Reply only with how many lines below contain "urgent".

## Saved data entries

________

-- ==== Sys2Proof/Certificates/Slice0/Obligations.lean ====
section
/-! DEFINITION. The statements for the provers: the manual's rules about the part, one Prop each. -/

open Sys2Proof Sys2Proof.Machine

/-! ## The queue of rows -/

/-- A step takes the row at the front of the queue and runs it on the state with the queue's rest. -/
def Obligations.StepRunsTheFrontRow : Prop :=
  ∀ (c : Instr) (rest : List Instr) (s : State), s.pending = c :: rest → step s = exec c (s.setPending rest)

/-- MODEL'S CHOICE, log entries 1, 3 and 5: on an empty queue the internal timebase runs. A unit of time passes when no row is
due, and at a period of RCLK a hunting receiver clocks the bit on RXD, a free value, into its window of the last sixteen
bits (R31); otherwise one of the due rows enters the queue. Errors of the part are completion codes, PHASE-ERROR, counts and
events (R47, R180, R184, R189): every row answers a next state, and leaves the queue of waiting rows alone. -/
def Obligations.EmptyQueueRunsTheTimebaseAndRowsNeverStop : Prop :=
  (∀ s : State, s.pending = [] →
     (s.dueRows = [] →
       ((∀ w, s.rru.rx ≠ .hunting w) ∨ (s.now + 1) % 5 ≠ 0 → step s = .next { s with now := s.now + 1 })
       ∧ ∀ w, s.rru.rx = .hunting w → (s.now + 1) % 5 = 0 → ∃ bit : Bool, step s = .next { s with
         now := s.now + 1
         draws := s.draws + 1
         rru := { s.rru with rx := .hunting ((w ++ [bit]).drop (w.length - 15)) } })
     ∧ (s.dueRows ≠ [] → ∃ r ∈ s.dueRows, step s = .next { s with draws := s.draws + 1, pending := [r] }))
  ∧ (∀ (c : Instr) (s : State), ∃ t, exec c s = .next t ∧ t.pending = s.pending)

/-! ## Frames as bytes and their reception (chapters 1 and 3) -/

/-- A frame the layouts of section 1.4 admit is read back field by field from its header and body bytes (R3, R6, R8, R9), and
its bytes are whole and pass the check. The tests of R8 and the values of R9, kind by kind, of header and body bytes as
section 1.4 lays them out: the bytes are read as a frame exactly when every test holds, and the frame then carries these
values; of all other bytes nothing is read. A job reference whose base id is outside 1..31 is absent for the receiver (R9).
The check of R5 over header, body and the two check bytes ends with the register at zero, whatever the bytes. Where it rests
on the model's choice, log entry 6 says so. -/
def Obligations.FrameBytesReadBack : Prop :=
  (∀ f : Frame, f.wellFormed = true →
     readFrame f.content = some f ∧ frameWhole f.bytes = true ∧ checkGood f.bytes = true
       ∧ at8 f.bytes 1 = f.fleet)
  ∧ ((∀ (l : List Byte) (f : Frame),
       let c (i : Nat) : Byte := l.getD i 0
       let n (i : Nat) : Nat := (c i).toNat
       let w (i : Nat) : Nat := n i * 256 + n (i + 1)
       let d (i : Nat) : Nat := w i * 65536 + w (i + 2)
       let id (i : Nat) : Nat := w i % 4096
       let key (i : Nat) : JobKey := ⟨id i, w (i + 2)⟩
       let point (i : Nat) : Point := ⟨w i, w (i + 2)⟩
       let text (i : Nat) : List Byte := (l.drop i).map fun x => if 0x20 ≤ x.toNat ∧ x.toNat ≤ 0x7E then x else 0x3F
       let base (i : Nat) : Prop := 1 ≤ i ∧ i ≤ 31
       let cab (i : Nat) : Prop := 32 ≤ i ∧ i ≤ 4094
       let station (i : Nat) : Prop := 1 ≤ i ∧ i ≤ 4094
       let zone (i : Nat) : Nat := if i ≤ 63 then i else 255
       let vclass (i : Nat) : Option Nat := if i ≤ 3 then some i else none
       let avail (i : Nat) : Option Avail := [Avail.free, .noFix, .onCall, .hired, .total, .onBreak, .off, .alarm][i]?
       let receipt (i : Nat) : Option ReceiptKind := [ReceiptKind.stored, .read, .refusedFull][i]?
       let reads (kind length : Nat) (origin : Nat → Prop) (body : Body) : Prop :=
         n 0 = kind ∧ l.length = 8 + length ∧ origin (id 2) ∧ f.body = body
       readFrame l = some f ↔
         f.fleet = n 1 ∧ f.origin = id 2 ∧ f.hops = n 2 / 64 ∧ f.relayed = (c 2).getLsbD 5 ∧ f.sender = id 4 ∧ f.seq = n 6
         ∧ station (id 4)
         ∧ (reads 0x01 7 station (.beacon (point 8) ((c 12).getLsbD 7) (avail (n 12 % 16)) (zone (n 13)) (vclass (n 14)))
           ∨ (reads 0x10 (11 + n 18) base (.offer {
               job := w 8, pickup := point 10, zone := zone (n 14), window := min (n 15) 300, mask := (c 16).extractLsb' 0 4
               account := (c 17).getLsbD 0, note := text 19 }) ∧ n 18 ≤ 24)
           ∨ (reads 0x11 7 cab (.claim (key 8) (min (w 12) 1023) (vclass (n 14))) ∧ base (id 8))
           ∨ (reads 0x12 8 cab (.take (key 8) (min (w 12) 1023) (n 14) ((c 15).getLsbD 0)) ∧ base (id 8))
           ∨ (reads 0x13 5 cab (.drop (key 8) (n 12)) ∧ base (id 8))
           ∨ reads 0x14 3 base (.cancel (w 8) (min (n 10) 2))
           ∨ (reads 0x20 (5 + n 12) station (.note {
               dest := id 8, id := n 10, wanted := (c 11).getLsbD 0, urgent := (c 11).getLsbD 1, ref := none
               text := text 13 }) ∧ (c 11).getLsbD 2 = false ∧ id 8 ≠ 0 ∧ 1 ≤ n 12 ∧ n 12 ≤ 40)
           ∨ (reads 0x20 (9 + n 16) station (.note {
               dest := id 8, id := n 10, wanted := (c 11).getLsbD 0, urgent := (c 11).getLsbD 1, ref := some (key 12)
               text := text 17 }) ∧ (c 11).getLsbD 2 = true ∧ id 8 ≠ 0 ∧ 1 ≤ n 16 ∧ n 16 ≤ 40)
           ∨ (∃ kind, receipt (n 11) = some kind ∧ reads 0x21 4 station (.receipt (id 8) (n 10) kind) ∧ station (id 8))
           ∨ reads 0x30 7 cab (.alarm (n 8) (n 9) ((c 10).getLsbD 0) ((c 10).getLsbD 1) (point 11))
           ∨ reads 0x31 5 cab (.alarmEnd (n 8) (point 9))
           ∨ (reads 0x40 23 cab (.tally {
               dest := id 8, shiftEnd := (c 10).getLsbD 0, trips := w 11, fare := d 13, extras := d 17, hired := d 21
               dist := d 25, lastTrip := w 29 }) ∧ base (id 8))))
     ∧ ∀ (x : NoteBody) (k : JobKey), x.jobKey = some k ↔ x.ref = some k ∧ 1 ≤ k.base ∧ k.base ≤ 31)
  ∧ (∀ l : List Byte, crc16 (l ++ crcBytes l) = 0)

________

## Task solution
2